* **To do**
Take the lines below beginning at the line that has "Sys2Proof.Machine.execMov rA rB s" and stopping after the line that has "Sys2Proof.Machine.execGte rA rB s", and print them exactly as they are, with no other lines.

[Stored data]
◇ ◇ ◇

-- ==== Sys2Proof/Machine/Dispatch.lean ====
section
/-! DEFINITION. The exhaustive branch over the instructions: one arm, one meaning (40_dispatch_loop.md R57). -/

namespace Sys2Proof.Machine

-- One arm per constructor of Instr (R57).
def exec (i : Instr) (s : State) : Host.Outcome State Fault Refusal :=
  match i with
  | .add rA rB rC => Sys2Proof.Machine.execAdd rA rB rC s
  | .sub rA rB rC => Sys2Proof.Machine.execSub rA rB rC s
  | .mul rA rB rC => Sys2Proof.Machine.execMul rA rB rC s
  | .div rA rB rC => Sys2Proof.Machine.execDiv rA rB rC s
  | .mod rA rB rC => Sys2Proof.Machine.execMod rA rB rC s
  | .sqrt rA rB => Sys2Proof.Machine.execSqrt rA rB s
  | .exp rA rB rC => Sys2Proof.Machine.execExp rA rB rC s
  | .addimm rA u16 => Sys2Proof.Machine.execAddimm rA u16 s
  | .subimm rA u16 => Sys2Proof.Machine.execSubimm rA u16 s
  | .mulimm rA u16 => Sys2Proof.Machine.execMulimm rA u16 s
  | .divimm rA u16 => Sys2Proof.Machine.execDivimm rA u16 s
  | .modimm rA u16 => Sys2Proof.Machine.execModimm rA u16 s
  | .sqrtimm rA u16 => Sys2Proof.Machine.execSqrtimm rA u16 s
  | .expimm rA u16 => Sys2Proof.Machine.execExpimm rA u16 s
  | .fadd rA rB rC => Sys2Proof.Machine.execFadd rA rB rC s
  | .fsub rA rB rC => Sys2Proof.Machine.execFsub rA rB rC s
  | .fmul rA rB rC => Sys2Proof.Machine.execFmul rA rB rC s
  | .fdiv rA rB rC => Sys2Proof.Machine.execFdiv rA rB rC s
  | .fmod rA rB rC => Sys2Proof.Machine.execFmod rA rB rC s
  | .fsqrt rA rB => Sys2Proof.Machine.execFsqrt rA rB s
  | .fexp rA rB rC => Sys2Proof.Machine.execFexp rA rB rC s
  | .push rA => Sys2Proof.Machine.execPush rA s
  | .pop rA => Sys2Proof.Machine.execPop rA s
  | .mov rA rB => Sys2Proof.Machine.execMov rA rB s
  | .loadg rA u16 => Sys2Proof.Machine.execLoadg rA u16 s
  | .setg rA u16 => Sys2Proof.Machine.execSetg rA u16 s
  | .movimm16 rA u16 => Sys2Proof.Machine.execMovimm16 rA u16 s
  | .cmp rA rB => Sys2Proof.Machine.execCmp rA rB s
  | .gt rA rB => Sys2Proof.Machine.execGt rA rB s
  | .gte rA rB => Sys2Proof.Machine.execGte rA rB s
  | .je rA s16 => Sys2Proof.Machine.execJe rA s16 s
  | .jmp s24 => Sys2Proof.Machine.execJmp s24 s
  | .call u16 => Sys2Proof.Machine.execCall u16 s
  | .ret rA => Sys2Proof.Machine.execRet rA s
  | .loadret rA => Sys2Proof.Machine.execLoadret rA s
  | .print rA => Sys2Proof.Machine.execPrint rA s
  | .endRun => Sys2Proof.Machine.execEndRun s

end Sys2Proof.Machine
end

◇ ◇ ◇

* **Task answer**
  | .mov rA rB => Sys2Proof.Machine.execMov rA rB s
  | .loadg rA u16 => Sys2Proof.Machine.execLoadg rA u16 s
  | .setg rA u16 => Sys2Proof.Machine.execSetg rA u16 s
  | .movimm16 rA u16 => Sys2Proof.Machine.execMovimm16 rA u16 s
  | .cmp rA rB => Sys2Proof.Machine.execCmp rA rB s
  | .gt rA rB => Sys2Proof.Machine.execGt rA rB s
  | .gte rA rB => Sys2Proof.Machine.execGte rA rB s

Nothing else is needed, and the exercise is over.